Our Solution: We deployed an array of IoT thermal cameras in areas of the airport where traditional cameras were prohibited. The image data from the IoT thermal camera array is then processed by our computer vision solution in real-time to detect the presence and number of people in the area.

To comply with GDPR regulations, our solution preserves the privacy of individuals by not capturing any personal identifiers. The client used it to detect suspicious behaviour, such as a person was loitering in certain areas for more than the specified time. 

This occupancy detection system helped reduce instances of gold smuggling at Sri Lankan airports, while respecting the privacy of individuals being recorded.

Automated Textile Defect Check

The Challenge:

Quality Control (QC) is paramount in any production-based industry. The client wanted an automated computer vision solution to detect and categorize textile defects in real-time to streamline their QC process.

Our Solution:

To automate the quality control process, we set up hardware including high-speed USB cameras and a PLC-based label applicator, and connected them to our AI platform. Next, we deployed AI models on the platform that could visually identify 45 different types of textile defects.
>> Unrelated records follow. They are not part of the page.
-- ==== Sys2Proof/Tests/Slice0.lean ====
section
/-! SUPPORT. Tests. Expected values come from spec/95_test_vectors.md (V numbers) and from the encoding tables of spec/30_encoding.md.
Then the witnesses: for each statement with hypotheses, a concrete state and operands that meet them. -/

set_option maxRecDepth 20000

namespace Sys2Proof.Tests

open Sys2Proof Sys2Proof.Machine

/-! ### Helpers -/

def nextOf : Host.Outcome State Fault Refusal → Option State
  | .next s => some s
  | .fault _ => none
  | .refused _ => none

/-- One field of the state after the step of one agenda entry. -/
def after {α : Type} (e : Event) (s : State) (field : State → α) : Option α :=
  (nextOf (step { s with agenda := [e] })).map field

/-- The response of one command. -/
def answer (bytes : List Byte) (s : State) : Option Response :=
  (after (.cmd bytes) s fun t => t.responses.getLast?).join

/-- A buffer holding the bytes. -/
def loaded (bytes : List Byte) : Memory := memWrite [] 0 bytes

/-- No exchange active, held bytes and queue as given, the reference transport. -/
def idleWith (held rxq : List Byte) : State :=
  { State.reset with readPolicy := .greedy, rxb := loaded held, rxCnt := BitVec.ofNat 5 held.length, rxq := rxq, now := 102 }

/-- The frame of V1. -/
def frame1 : List Byte := [0x91, 0x09, 0xE1, 1, 2, 3, 4, 5, 6, 7, 8, 9]

/-- An exchange started with the frame of V1, not sent yet (V50). -/
def sendingState : State :=
  { idleWith [] [] with hsState := .sending, txb := loaded frame1, txCnt := 12, now := 100 }

/-- The same exchange sent at 100 and now at 102 (V52). -/
def waitingWith (held rxq : List Byte) : State :=
  { idleWith held rxq with hsState := .awaitingReply, txb := loaded frame1, txCnt := 12, tSend := 100, txlog := frame1 }

/-! ### WellFormed: an ill-formed term for each check -/

theorem test_wf_encode_payload : (Instr.encode 0 0 (List.replicate 256 0)).wf = false := by decide
theorem test_wf_encode_payload_limit : (Instr.encode 0 0 (List.replicate 255 0)).wf = true := by decide
theorem test_wf_xstart_payload : (Instr.xstart 0 0 (List.replicate 256 0)).wf = false := by decide
theorem test_wf_decode_buffer : (Instr.decode (List.replicate 19 0)).wf = false := by decide
theorem test_wf_frame_length : (Instr.frame 0 0 0 1 (List.replicate 16 0)).wf = false := by decide
theorem test_wf_frame_class : (Instr.frame 0x08 1 0 0x4E []).wf = false := by decide
theorem test_wf_frameEncoded_length : (Instr.frameEncoded 0 0 0 (List.replicate 16 0)).wf = false := by decide
theorem test_wf_frameEncoded_checksum : (Instr.frameEncoded 0x08 1 0x4F []).wf = false := by decide
theorem test_wf_frameAck_length : (Instr.frameAck false false false false 1 0 0 (List.replicate 16 0)).wf = false := by decide
theorem test_wf_frameAck_checksum : (Instr.frameAck false false false false 1 0 0x4F []).wf = false := by decide
theorem test_wf_frameNack_length : (Instr.frameNack false false false false 0 0 0 (List.replicate 16 0)).wf = false := by decide
theorem test_wf_frameNack_checksum : (Instr.frameNack false false false false 1 0 0x16 []).wf = false := by decide
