-- ==== Sys2Proof/Machine/Sequencer.lean ====
section
/-! DEFINITION. The core sequencer: acceptance (R91), the round steps of the reference sequencer (R86), completion
(R97) and what each transform writes to DBUF there (R93 to R96). -/

namespace Sys2Proof.Machine

/-- `Accept(c)` of R91, and the start of the reference sequencer (R86): the lanes of the command are loaded. -/
def TeaCore.accept (op : TransformOp) (sel : BitVec 2) (c : TeaCore) : TeaCore :=
  { c with
    seq := .busy op sel
    done := false
    x := activeLanes op sel (deinterleave c.dbuf).1 c.x
    y := activeLanes op sel (deinterleave c.dbuf).2 c.y
    sum := startSum op c.variant
    rcnt := 0 }

/-- What ENC1 leaves in DBUF at completion (R93). -/
def resultEnc1 (sel : BitVec 2) (c : TeaCore) : Memory :=
  let p := loadBlock c.dbuf sel
  storeBlock c.dbuf sel (teaEnc p.1 p.2 c.k c.variant)

/-- What DEC1 leaves in DBUF at completion (R94). -/
def resultDec1 (sel : BitVec 2) (c : TeaCore) : Memory :=
  let p := loadBlock c.dbuf sel
  storeBlock c.dbuf sel (teaDec p.1 p.2 c.k c.variant)

/-- What ENC4 leaves in DBUF at completion, on the lane-parallel path (R95). -/
def resultEnc4 (c : TeaCore) : Memory :=
  let l := deinterleave c.dbuf
  interleave c.dbuf (vTeaEnc l.1 l.2 c.k c.variant)

/-- What DEC4 leaves in DBUF at completion, on the lane-parallel path (R96). -/
def resultDec4 (c : TeaCore) : Memory :=
  let l := deinterleave c.dbuf
  interleave c.dbuf (vTeaDec l.1 l.2 c.k c.variant)

/-- What the operation in flight leaves in DBUF at completion (R97). -/
def transformResult (op : TransformOp) (sel : BitVec 2) (c : TeaCore) : Memory :=
  match op with
  | .enc1 => resultEnc1 sel c
  | .dec1 => resultDec1 sel c
  | .enc4 => resultEnc4 c
  | .dec4 => resultDec4 c

/-- Four free words of draw `n`, the `base`-th and up. -/
def freeWords4 (n base : Nat) : Words4 :=
  ⟨Config.freeWord n base, Config.freeWord n (base + 1), Config.freeWord n (base + 2), Config.freeWord n (base + 3)⟩

/-- A free value of RCNT, in 0..64 (R20). -/
def freeRoundCount (n : Nat) : BitVec 7 := BitVec.ofNat 7 (Config.freeCount n % 65)

/-- The block of R97: DBUF takes the results of `op`, SEQ <- IDLE, DONE <- 1. No command is in flight afterwards,
so the lane registers hold unspecified values (R27): the free values of draw `n` (log 6). -/
def TeaCore.finish (n : Nat) (op : TransformOp) (sel : BitVec 2) (c : TeaCore) : TeaCore :=
  { c with
    dbuf := transformResult op sel c
    seq := .idle
    done := true
    x := freeWords4 n 0
    y := freeWords4 n 4
    sum := Config.freeWord n 8
    rcnt := freeRoundCount n }

/-- A round step of the reference sequencer (R86), on the lanes of the command in flight. -/
def TeaCore.roundStep (op : TransformOp) (sel : BitVec 2) (c : TeaCore) : TeaCore :=
  let l := laneRound op c.k ⟨c.sum, c.x, c.y⟩
  { c with
    x := activeLanes op sel l.x c.x
    y := activeLanes op sel l.y c.y
    sum := l.sum
    rcnt := c.rcnt + 1 }

/-- `Complete()` of R97: enabled exactly when SEQ is BUSY; where it is not enabled nothing happens. -/
def State.complete (s : State) : State :=
  match s.core.seq with
  | .idle => s
  | .busy op sel => { s with core := s.core.finish s.draws op sel, draws := s.draws + 1 }

/-- One step of the reference sequencer (R86): a round step, or completion when RCNT has reached ROUNDS(VARIANT).
Where no command is in flight nothing happens. -/
def State.tick (s : State) : State :=
  match s.core.seq with
  | .idle => s
  | .busy op sel =>
    if s.core.rcnt.toNat < s.core.variant.rounds then { s with core := s.core.roundStep op sel } else s.complete

end Sys2Proof.Machine
end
As the textile product progressed on the production line, the USB cameras scanned it, and if a defect is found, the platform triggered the PLC label applicator device to apply a relevant label to the defective cloth. Moreover, the status of the defect identification process is displayed on the dashboard. This helped the client automate the entire end-to-end Quality Control (QC) process for their textile product.

Truck Tilt Detection

The Challenge:

Port and logistics businesses often face issues while loading/unloading containers from trucks. One common issue is that, on occasion, the RTG crane operator tries to lift the container off the truck before the locks of the container are opened.

Due to the non-opening of the container locks, the truck gets tilted and accidents may potentially happen, causing damage to the truck. In the other scenario, when RTG crane operators are loading containers on trucks, aligning the container with the truck bed takes time, and any misalignment can damage the truck or the container.

Hence, the client wanted a solution to detect if the truck is being lifted from the ground during unloading using computer vision and alert the crane operator to stop the operation immediately. Similarly, the client wanted a solution to help automate the alignment of the container and truck bed during loading of containers.

Our Solution:

Unloading Operation Solution: We deployed LIDAR (Light Detection and Ranging) sensors on the sides of the RTG crane to align with the truck’s position. Using computer vision integrated cameras, the solution can accurately measure the tilt of the truck in case the crane lifts the container before the mechanical lock between the truck chassis and container is opened. Moreover, as soon as the truck tilts beyond a threshold, our solution alerts the crane operator and simultaneously activates a hooter in the crane operator’s cabin. To automate the stopping of the operation, the solution even provides a “STOP” signal to the PLC of the crane.

Loading Operation Solution: We developed a solution by setting up a specialized camera on the crane that aligned exactly with the top of the truck. The computer vision solution then calculates a virtual region, within which the truck must be aligned. The virtual region is visible to truck driver on a screen inside his cabin. Unless the truck driver aligns the truck bed to the virtual region, a red outline will be displayed on the screen along with an instruction to align the truck. During this time, crane operator is also instructed to stop (or slow down) to movement of the container towards the truck.

Once the truck is aligned within the virtual region, the virtual box has a green outline and the crane operator gets an alert on his screen to resume the movement of the container towards the truck. If the operator still continues to move the container towards the truck before it is aligned, our solution sends a command to the crane’s PLC system and stops the operation, while alerting the operator with a hooter.